Voici les principales dispositions de la Circulaire 2023/01 pour les banques de catégories 4 et 5, hors régime des petites banques :

  • Cm 101 : identification des fonctions critiques et des tolérances aux interruptions, avec leur approbation annuelle par le Conseil d’Administration.
  • Cm 102 : préparation de mesures qui visent à garantir la résilience opérationnelle (avec prise en considération des scénarios graves, mais plausibles).
  • Cm 105 : envoi des rapports sur la résilience opérationnelle à la Direction et au Conseil d’Administration au moins une fois dans l’année.
  • Cm 106 : gestion des menaces internes et externes ainsi que des risques opérationnels induits par les fonctions critiques.
  • Cm 107 : révision annuelle au minimum de l’inventaire des fonctions critiques.
  • Cm 108 : pour les fonctions critiques, recensement des risques opérationnels importants et des contrôles clés.
  • Cm 109 : établissement de BCP des fonctions et processus critiques ainsi que des ressources nécessaires.

💡Concernant les scénarios graves, mais plausibles, Jean-Philippe Bernard souligne la nécessité de les réviser périodiquement. Il suggère, par exemple, tous les 5 ans. En effet, certains scénarios ont une durée de vie limitée, notamment au niveau géopolitique mondial.

💡Enrico Giacoletto conseille aussi d’évoquer les scénarios dès le début de la démarche, même si cela fait partie des dernières mesures à déployer. C’est une manière de rendre le sujet de la résilience opérationnelle plus accessible pour le Conseil d’Administration.

Les échéances réglementaires en matière de résilience opérationnelle

Ces dispositions principales citées préalablement peuvent s’implémenter en plusieurs phases. Toutefois, malgré un agenda réglementaire sur 3 ans, Enrico Giacoletto recommande de s’assurer que l’ensemble des processus déployés sur le plan de la résilience fait sens et reste cohérent.

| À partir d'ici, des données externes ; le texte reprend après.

-- ==== Sys2Proof/Machine/State.lean ====
section
/-! DEFINITION. The state of CORE as plain data (10_state.md R20 to R39), the faults and refusals of a step, and the
state after reset. Fields marked MODEL are the model's own, not the spec's (INVENTORY.md, State). -/

namespace Sys2Proof.Machine

open Sys2Proof

/-- One filter channel (10_state.md R26). `buf` has `cap` entries. -/
structure Filter where
  cap : Nat
  head : Nat
  fill : Nat
  sum : Fx
  buf : List Fx
deriving DecidableEq, Repr

/-- The transaction buffer (10_state.md R28). `data` has 15 entries. -/
structure Txb where
  cmd : Word
  count : BitVec 4
  data : List Word
  safety : Word
deriving DecidableEq, Repr

/-- The MotionEstimator registers (10_state.md R23). -/
structure EstRegs where
  startupAngleOfs : Fx
  startupRevOfs : U32
  calibOfs : Fx
  lastAngle : Fx
  lastTime : U32
deriving DecidableEq, Repr

/-- The FaultMonitor registers (10_state.md R24) and the two output levels of R29. -/
structure FaultRegs where
  stallCount : U32
  lastOtTime : U32
  motorState : MotorState
  rmsCurrent : Word
  stallOut : Bool
  ledOut : Bool
deriving DecidableEq, Repr

/-- The CorrectionScheduler registers (10_state.md R25). R25 says that the four `sched` fields exist only with
`CFG.SCHED_PRESENT`; that the model keeps them at their reset values without it is its own (DESIGN CHOICE, log 27). -/
structure SchedRegs where
  desiredStep : U32
  currentStep : U32
  elecAngle : Fx
  pidInteg : U32
  pidPrevErr : BitVec 34
  tickEnabled : Bool
  fineEnabled : Bool
  fineFreq : U32
  fineDir : Dir
  schedActive : Bool
  schedCount : U32
  schedDir : Dir
  schedRate : Word
deriving DecidableEq, Repr

/-- The bus-line mode (10_state.md R36). -/
inductive BusMode where
  | pushPull
  | openDrain
deriving DecidableEq, Repr

/-- The transport lines CORE drives: chip select and bus mode (10_state.md R36, R39). -/
structure Bus where
  selected : Bool
  mode : BusMode
deriving DecidableEq, Repr

/-- The status of a response: the ErrorKinds and the two refusals of the port (30_encoding.md R100). -/
inductive Status where
  | ok
  | systemError
  | interfaceAccessError
  | invalidAngleError
  | crcMismatch
  | fieldNotReadable
  | fieldNotWritable
  | retryExhausted
  | illegalCommand
  | illegalOperand
deriving DecidableEq, Repr

/-- The entries of the output trace: the transport operations of R36 and the output events of R38 (10_state.md). -/
inductive TraceItem where
  | selAssert
  | selDeassert
  | busMode (m : BusMode)
  | xfer (b1 b0 r1 r0 : Byte)
  | step (dir : Dir) (useMultiplier updateDesired : Bool)
  | motorState (state : MotorState) (clearErrors : Bool)
  | rmsCurrent (mA : Word)
  | response (status : Status) (data : Long)
deriving DecidableEq, Repr

/-- The estimator commands as they stand while their blocking read goes on; `SPEED` has one entry for each
strategy (43_motion_estimator.md R187, R188). -/
inductive EstOp where
  | angle (useAverage : Bool)
  | arev
  | aangle
  | speedDiff
  | speedReg
  | accel
  | temp
  | zero
deriving DecidableEq, Repr

/-- MODEL (log 7). An estimator command between two attempts of its blocking read (43_motion_estimator.md R180): what it
is, the `now` it sampled at its start, the revolution word if that read has ended, and the failed attempts of
the read that goes on. -/
structure InFlight where
  op : EstOp
  now : U32
  rev : Option Word
  fails : Nat
deriving DecidableEq, Repr

/-- MODEL (log 5). What the outside does between two steps (10_state.md R37): the levels it holds, the event lines it pulses, the
command word it presents if any, and whether it applies reset. -/
structure Moment where
  reset : Bool
  now : U32
  enableIn : Bool
  dirIn : Bool
  requests : BitVec 4
  command : Option Long
deriving DecidableEq, Repr

/-- MODEL (log 4, 5, 6). The environment: the levels of the inputs, the words on the command port (the first is the
one presented), what arrives next, and the sensor's next answers with the counter of the free ones. -/
structure Env where
  now : U32
  enableIn : Bool
  dirIn : Bool
  port : List Long
  moments : List Moment
  answers : List (Byte × Byte)
  oracle : Nat
deriving DecidableEq, Repr

/-- The machine. -/
structure State where
  cfg : Cfg
  csCount : BitVec 8
  est : EstRegs
  fm : FaultRegs
  sch : SchedRegs
  ma : Bank Filter
  cache : List (Option Word)
  txb : Txb
  bus : Bus
  pending : BitVec 4
  trace : List TraceItem
  busy : Option InFlight
  env : Env
deriving DecidableEq, Repr

/-- Where the spec gives no transition ("stuck", 93_implementation_defined.md section 1). All are safe: the model stops
where the spec says nothing of what hardware does. -/
inductive Fault where
  /-- U1: `CsEnter` with `csCount = 255`. Raised by `csEnter`. Safe. -/
  | csOverflow
  /-- U2: `CsExit` with `csCount = 0`. Raised by `csExit`. Safe. -/
  | csUnderflow
  /-- U3: a bit-field command that needs a cache slot holding `none`. Raised by SETBF. Safe. -/
  | cacheSlotUnread
  /-- U4: `SPEED` (finite difference) or `ACCEL` with no time since the last sample. Safe. -/
  | zeroInterval
  /-- U7: an Fx result that does not fit `CFG.FXW` bits. Raised by `fxCheck` and `maAdd`. Safe. -/
  | fxOverflow
deriving DecidableEq, Repr

/-- Where the model has no meaning to give. Both are safe: nothing is claimed of a refused step. -/
inductive Refusal where
  /-- Raised by `exec` alone, for an instruction that has no meaning yet. Safe. -/
  | notModelled (mnemonic : String)
  /-- U5, U6: the configuration is none of this hardware. Raised by `step` and by TEMP with a zero divisor. Safe. -/
  | illFormedConfig
deriving DecidableEq, Repr

/-- A channel right after `MaConfigure(cap)` (41_moving_average.md R140, 10_state.md R26). -/
def Filter.empty (cap : Nat) : Filter := ⟨cap, 0, 0, 0, List.replicate cap 0⟩

/-- The filter bank after reset (10_state.md R39). -/
def State.resetBank (c : Cfg) : Bank Filter :=
  ⟨.empty c.maCap.angle, .empty c.maCap.absAngle, .empty c.maCap.speed, .empty c.maCap.accel, .empty c.maCap.temp⟩

/-- The machine right after reset under a configuration, with the environment as it is: every element at its value
of 10_state.md R39, `lastTime` and `lastOtTime` at the `now` of that moment (70_reset_and_hazards.md R290). -/
def State.resetIn (c : Cfg) (e : Env) : State where
  cfg := c
  csCount := 0
  est := ⟨0, 0, 0, 0, e.now⟩
  fm := ⟨0, e.now, .disabled, 0, false, false⟩
  sch := ⟨0, 0, 0, 0, 0, false, false, 0, .plus, false, 0, .plus, 0⟩
  ma := State.resetBank c
  cache := List.replicate c.nslots none
  txb := ⟨0, 0, List.replicate 15 0, 0⟩
  bus := ⟨false, .pushPull⟩
  pending := 0
  trace := []
  busy := none
  env := e

/-- The environment the reset state starts in: nothing presented, nothing listed, inputs at 0 (DESIGN CHOICE, log 6). -/
def Env.quiet : Env := ⟨0, false, false, [], [], [], 0⟩

/-- The machine right after reset, under the spec's default configuration (log 1). -/
def State.reset : State := State.resetIn Config.default Env.quiet

/-- Reset under a configuration of the outside's choosing; none where the configuration is none of this hardware
(93_implementation_defined.md U5, U6: the constructor requires well-formedness). -/
def State.boot (c : Cfg) (e : Env) : Option State :=
  if c.wf then some (State.resetIn c e) else none

end Sys2Proof.Machine
end

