-- ==== Sys2Proof/Machine/CriticalSection.lean ====
section
/-! DEFINITION. CSENTER and CSEXIT (40_critical_section.md). -/

namespace Sys2Proof.Machine

open Sys2Proof

/-- The response that reports the nesting depth (R132, R133). -/
def depthReply (s : State) : Reply := ⟨.ok, s.csCount.setWidth 64⟩

/-- `CSENTER` (R132). -/
def execCsenter (s : State) : Host.Outcome State Fault Refusal :=
  match csEnter s with
  | .error f => .fault f
  | .ok s1 => answer (.ok (depthReply s1, s1))

/-- `CSEXIT` (R133). -/
def execCsexit (s : State) : Host.Outcome State Fault Refusal :=
  match csExit s with
  | .error f => .fault f
  | .ok s1 => answer (.ok (depthReply s1, s1))

end Sys2Proof.Machine
end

Pour les banques de catégories 4 et 5

Voici les points clés à connaître au niveau du calendrier :

  • Applicable dès janvier 2024 : Cm 101 et Cm 105. C’est l’identification des fonctions critiques, des tolérances aux interruptions, ainsi que la mise en place du rapport aux organes de direction.
  • Avant le 1er janvier 2025 : Cm 106 à Cm 109. Ceci comprend l’identification des menaces, l’évaluation du risque opérationnel, l’inventaire, les connexions et dépendances, les contrôles clés, la documentation des fonctions critiques ainsi que leur couverture par le BCP.
  • Avant le 1er janvier 2026 : Cm 102. Ce sont les mesures de garantie de la résilience opérationnelle, avec l’intégration des scénarios graves, mais plausibles.

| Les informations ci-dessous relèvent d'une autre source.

-- ==== Sys2Proof/Machine/Dispatch.lean ====
section
/-! DEFINITION. The dispatch of an instruction to its meaning, one arm for each row of spec/opcode_table.json. -/

namespace Sys2Proof.Machine

open Sys2Proof

/-- Run an instruction to completion, or to the first failed attempt of a blocking read. -/
def exec (i : Instr) (s : State) : Host.Outcome State Fault Refusal :=
  match i with
  | .csenter => Sys2Proof.Machine.execCsenter s
  | .csexit => Sys2Proof.Machine.execCsexit s
  | .macfg ch cap => Sys2Proof.Machine.execMacfg ch cap s
  | .maadd ch sample => Sys2Proof.Machine.execMaadd ch sample s
  | .maval ch => Sys2Proof.Machine.execMaval ch s
  | .rdreg safe reg => Sys2Proof.Machine.execRdreg safe reg s
  | .rdburst safe reg count => Sys2Proof.Machine.execRdburst safe reg count s
  | .wrreg reg value => Sys2Proof.Machine.execWrreg reg value s
  | .getbf idx => Sys2Proof.Machine.execGetbf idx s
  | .setbf idx value => Sys2Proof.Machine.execSetbf idx value s
  | .valsafe => Sys2Proof.Machine.execValsafe s
  | .sreset => Sys2Proof.Machine.execSreset s
  | .txbld elem value => Sys2Proof.Machine.execTxbld elem value s
  | .txbrd elem => Sys2Proof.Machine.execTxbrd elem s
  | .angle useAverage => Sys2Proof.Machine.execAngle useAverage s
  | .arev => Sys2Proof.Machine.execArev s
  | .aangle => Sys2Proof.Machine.execAangle s
  | .speed => Sys2Proof.Machine.execSpeed s
  | .accel => Sys2Proof.Machine.execAccel s
  | .temp => Sys2Proof.Machine.execTemp s
  | .zero => Sys2Proof.Machine.execZero s
  | .setofs offset => Sys2Proof.Machine.execSetofs offset s
  | .setstate state clearErrors => Sys2Proof.Machine.execSetstate state clearErrors s
  | .getstate => Sys2Proof.Machine.execGetstate s
  | .setcur mA => Sys2Proof.Machine.execSetcur mA s
  | .getcur => Sys2Proof.Machine.execGetcur s
  | .sched dir rate count => Sys2Proof.Machine.execSched dir rate count s
  | .setdes pos => Sys2Proof.Machine.execSetdes pos s
  | .setpos pos => Sys2Proof.Machine.execSetpos pos s
  | .geterr => Sys2Proof.Machine.execGeterr s
  | .getpos => Sys2Proof.Machine.execGetpos s
  | .cten enable => Sys2Proof.Machine.execCten enable s
  | .evStepedge => Sys2Proof.Machine.execEvStepedge s
  | .evSched => Sys2Proof.Machine.execEvSched s
  | .evTick => Sys2Proof.Machine.execEvTick s
  | .evFine => Sys2Proof.Machine.execEvFine s

end Sys2Proof.Machine
end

La notion de scénarios graves, mais plausibles qui entrent en vigueur en janvier 2026

Nous recommandons d’inclure dès à présent les organes de direction dans le travail d’identification et de choix des différents scénarios graves, mais plausibles. Notez que la FINMA donne des exemples et envisage que l’intervention de l’État puisse être induite par certains scénarios.

Les connexions et dépendances entre processus critiques et ressources

Jean-Philippe Bernard pense que ce point reste essentiel et induit souvent une certaine complexité difficilement gérable par de simples outils Excel. Vu la quantité de dépendances, chaque établissement devrait utiliser une base de données relationnelle intégrée dans un référentiel unique qui couvre les risques et les contrôles. Ce mode de fonctionnement aide à identifier rapidement les processus clés ou critiques qui dysfonctionnent en cas de survenance d’une menace.

Enrico Giacoletto ajoute l’importance de bien analyser ce qui est réellement critique, afin de déterminer ce qui doit vraiment entrer dans la gestion de la résilience opérationnelle.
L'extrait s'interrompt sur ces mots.